DATASET RECORDS START

-- ==== Sys2Proof/Machine/Ops.lean ====
section
/-! DEFINITION. The shared operations over storage, ports and state that the meanings are written with:
byte storage, the BitBuffer, the event list, the clear of a capture (R88, R129), and the recovery from
every exceptional condition (R170 to R181). The block has no trap entry and no return (R180, R181). -/

namespace Sys2Proof.Machine

/-! ## Byte storage -/

/-- The byte at an address; an address that is not listed reads 0 (R48). -/
def Memory.read : Memory → Nat → Byte
  | [], _ => 0
  | (a', v) :: m, a => if a = a' then v else Memory.read m a

/-- Store a byte, keeping addresses rising and zeros unlisted. -/
def Memory.write : Memory → Nat → Byte → Memory
  | [], a, v => if v = 0 then [] else [(a, v)]
  | (a', v') :: m, a, v =>
    if a < a' then (if v = 0 then (a', v') :: m else (a, v) :: (a', v') :: m)
    else if a = a' then (if v = 0 then m else (a, v) :: m)
    else (a', v') :: Memory.write m a v

/-- The canonical form: addresses strictly rising, no byte 0 listed. -/
def Memory.wf : Memory → Bool
  | [] => true
  | (a, v) :: m => decide (v ≠ 0) && m.all (fun cell => decide (a < cell.1)) && Memory.wf m

/-! ## The BitBuffer as bytes and bits -/

/-- The address of byte `(r, col)` in a BitBuffer's storage (R40, log entry 8). -/
def bbAddr (c : Config) (r col : Nat) : Nat := r * c.bbCols + col

/-- `bb[p][r][col]` (R23). -/
def Demod.byte (c : Config) (d : Demod) (r col : Nat) : Byte := d.bb.read (bbAddr c r col)

/-- Row `r` of a BitBuffer: its `BB_COLS` bytes in ascending column order (R41). -/
def Demod.rowBytes (c : Config) (d : Demod) (r : Nat) : List Byte :=
  (List.range c.bbCols).map (d.byte c r)

/-- All rows of a BitBuffer (R68, the field `bb[p]` of `BitBufferDone`). -/
def Demod.rows (c : Config) (d : Demod) : List (List Byte) :=
  (List.range c.bbRows).map (d.rowBytes c)

/-- Stream bit `k` of a byte sequence, most significant bit of a byte first (R41); 0 past its end, where
no rule reads (R44). -/
def streamBit (buf : List Byte) (k : Nat) : Bool := (buf.getD (k / 8) 0).getLsbD (7 - k % 8)

/-- `BBbit(p, r, k)` (R8): stream bit `k` of row `r`. -/
def Demod.bit (c : Config) (d : Demod) (r k : Nat) : Bool :=
  (d.byte c r (k / 8)).getLsbD (7 - k % 8)

/-- `row_bits[p][r]` (R25). -/
def Demod.rowBitsAt (d : Demod) (r : Nat) : Nat := d.rowBits.getD r 0

/-- The available rows `A`, ascending (R142). -/
def Demod.avail (c : Config) (d : Demod) : List Nat :=
  (List.range c.bbRows).filter (fun r => decide (0 < d.rowBitsAt r))

/-! ## Writing a BitBuffer -/

/-- The bit position after one bit (R121): 7 counts down to 0, and 0 goes back to 7. -/
def nextBitpos (b : Fin 8) : Fin 8 :=
  if b = 0 then 7 else ⟨b.val - 1, by omega⟩

/-- A bit that arrives past the end is dropped and leaves only `trunc` behind (R127). -/
def Demod.truncate (d : Demod) : Demod := { d with trunc := true }

/-- The cursor is past the last row or past the last column of its row (R24, R127). Written with `≥`, which
is the rule's `=` for every cursor the block can hold (log entry 16). -/
def Demod.pastEnd (c : Config) (d : Demod) : Bool := decide (c.bbRows ≤ d.row ∨ c.bbCols ≤ d.col)

/-- The byte at the cursor with the cursor's bit set (R121). -/
def Demod.orBit (c : Config) (d : Demod) : Memory :=
  d.bb.write (bbAddr c d.row d.col) (d.byte c d.row d.col ||| 1#8 <<< d.bitpos.val)

/-- Store one bit at the cursor and advance it (R121, the cursor not past the end). -/
def Demod.storeBit (c : Config) (b : Bool) (d : Demod) : Demod :=
  { d with
    bb      := if b then d.orBit c else d.bb
    rowBits := d.rowBits.modify d.row (· + 1)
    bitpos  := nextBitpos d.bitpos
    col     := if d.bitpos = 0 then d.col + 1 else d.col }

/-- `add_bit(p, b)` (R121). -/
def Demod.addBit (c : Config) (b : Bool) (d : Demod) : Demod :=
  if d.pastEnd c then d.truncate else d.storeBit c b

/-- `next_row(p)` (R122): the row saturates at `BB_ROWS`. -/
def Demod.nextRow (c : Config) (d : Demod) : Demod :=
  { d with
    row    := if d.row < c.bbRows then d.row + 1 else d.row
    col    := 0
    bitpos := 7 }

/-- `bb_clear(p)` (R129): `m_last` keeps its value. -/
def Demod.clear (c : Config) (d : Demod) : Demod :=
  { d with
    bb      := []
    row     := 0
    col     := 0
    bitpos  := 7
    rowBits := List.replicate c.bbRows 0
    trunc   := false
    mValid  := false }

/-! ## Ports -/

/-- `emit E` (R8): append an event to the step's ordered list. -/
def State.emit (e : Event) (s : State) : State := { s with events := s.events ++ [e] }

/-- Append several events in order. -/
def State.emitAll (es : List Event) (s : State) : State := { s with events := s.events ++ es }

/-- Answer with the value of an operation that writes no state. -/
def State.answer (v : OpResult) (s : State) : State := { s with result := some v }

/-- The command word presented in a clock cycle without reset: with `in_valid = 0` the cycle is the same as
an accepted `IDLE` (R60), whose word is 0 (R61). -/
def Pins.word (c : Pins) : CmdWord := if c.inValid then c.cmd else 0

/-- The state in which the command of the next cycle runs: the cycle is taken from the input, and the
outputs of the step before are gone, taken or not (R68, R178, R202). -/
def State.beginStep (rest : List Pins) (s : State) : State :=
  { s with input := rest, events := [], result := none }

/-! ## Demodulator updates -/

/-- Replace the demodulator of protocol `p`. -/
def State.setDemod (p : Nat) (d : Demod) (s : State) : State := { s with demods := s.demods.set p d }

/-- Run `k` with the descriptor and the demodulator of protocol `p`; a `p` that is not below `N_PROTO`
names no protocol (log entry 11). -/
def State.withProto (p : Nat) (s : State) (k : Desc → Demod → Result) : Result :=
  match s.cfg.descs[p]?, s.demods[p]? with
  | some desc, some d => k desc d
  | _, _ => .fault .noSuchProtocol

/-- `for p in 0 .. N_PROTO-1`: change every protocol's demodulator with its own descriptor (R106, R130). -/
def State.mapDemods (f : Desc → Demod → Demod) (s : State) : State :=
  { s with demods := s.demods.mapIdx (fun p d =>
      match s.cfg.descs[p]? with
      | some desc => f desc d
      | none => d) }

/-- `capture_clear()` (R88). -/
def State.captureClear (s : State) : State :=
  { s with
    tbl     := []
    sigOpen := false
    demods  := s.demods.map (·.clear s.cfg) }

/-! ## Exceptional conditions -/

/-- The conditions of R170. A rejected message names its reason; a reader error its kind. -/
inductive Condition where
  | rejected (code : Reason)
  | reader (e : RdErr)
  | tableOverflow (at_ : Word)
  | bufferOverflow (p : Nat)
  | reservedCommand
  deriving DecidableEq, Repr

/-- `raise X(info)` (R8): the recovery from a condition, its state after as R180 lists it. There is no trap
entry, no saved state and no return: the block is scanning again when the step ends (R181).
A rejected message and a reader error change no state (R171, R172, R175); a table overflow aborts the
signal (R173, R109); a BitBuffer overflow sets `trunc[p]` (R174); a reserved command sets `badcmd` (R176). -/
def State.raise : Condition → State → State
  | .rejected _, s => s
  | .reader _, s => s
  | .tableOverflow n, s => (({ s with tblOvf := true } : State).emit (.tableOverflow n)).captureClear
  | .bufferOverflow p, s => { s with demods := s.demods.modify p Demod.truncate }
  | .reservedCommand, s => { s with badcmd := true }

end Sys2Proof.Machine
end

DATASET RECORDS END

• _EXERCISE INSTRUCTIONS_
Once you find the line with "its end, where" above, print it and every line after it up to and including the line with "def Demod.avail (c", exactly as written and nothing else.

• _FINAL ANSWER_
/-- Stream bit `k` of a byte sequence, most significant bit of a byte first (R41); 0 past its end, where
no rule reads (R44). -/
def streamBit (buf : List Byte) (k : Nat) : Bool := (buf.getD (k / 8) 0).getLsbD (7 - k % 8)

/-- `BBbit(p, r, k)` (R8): stream bit `k` of row `r`. -/
def Demod.bit (c : Config) (d : Demod) (r k : Nat) : Bool :=
  (d.byte c r (k / 8)).getLsbD (7 - k % 8)

/-- `row_bits[p][r]` (R25). -/
def Demod.rowBitsAt (d : Demod) (r : Nat) : Nat := d.rowBits.getD r 0

/-- The available rows `A`, ascending (R142). -/
def Demod.avail (c : Config) (d : Demod) : List Nat :=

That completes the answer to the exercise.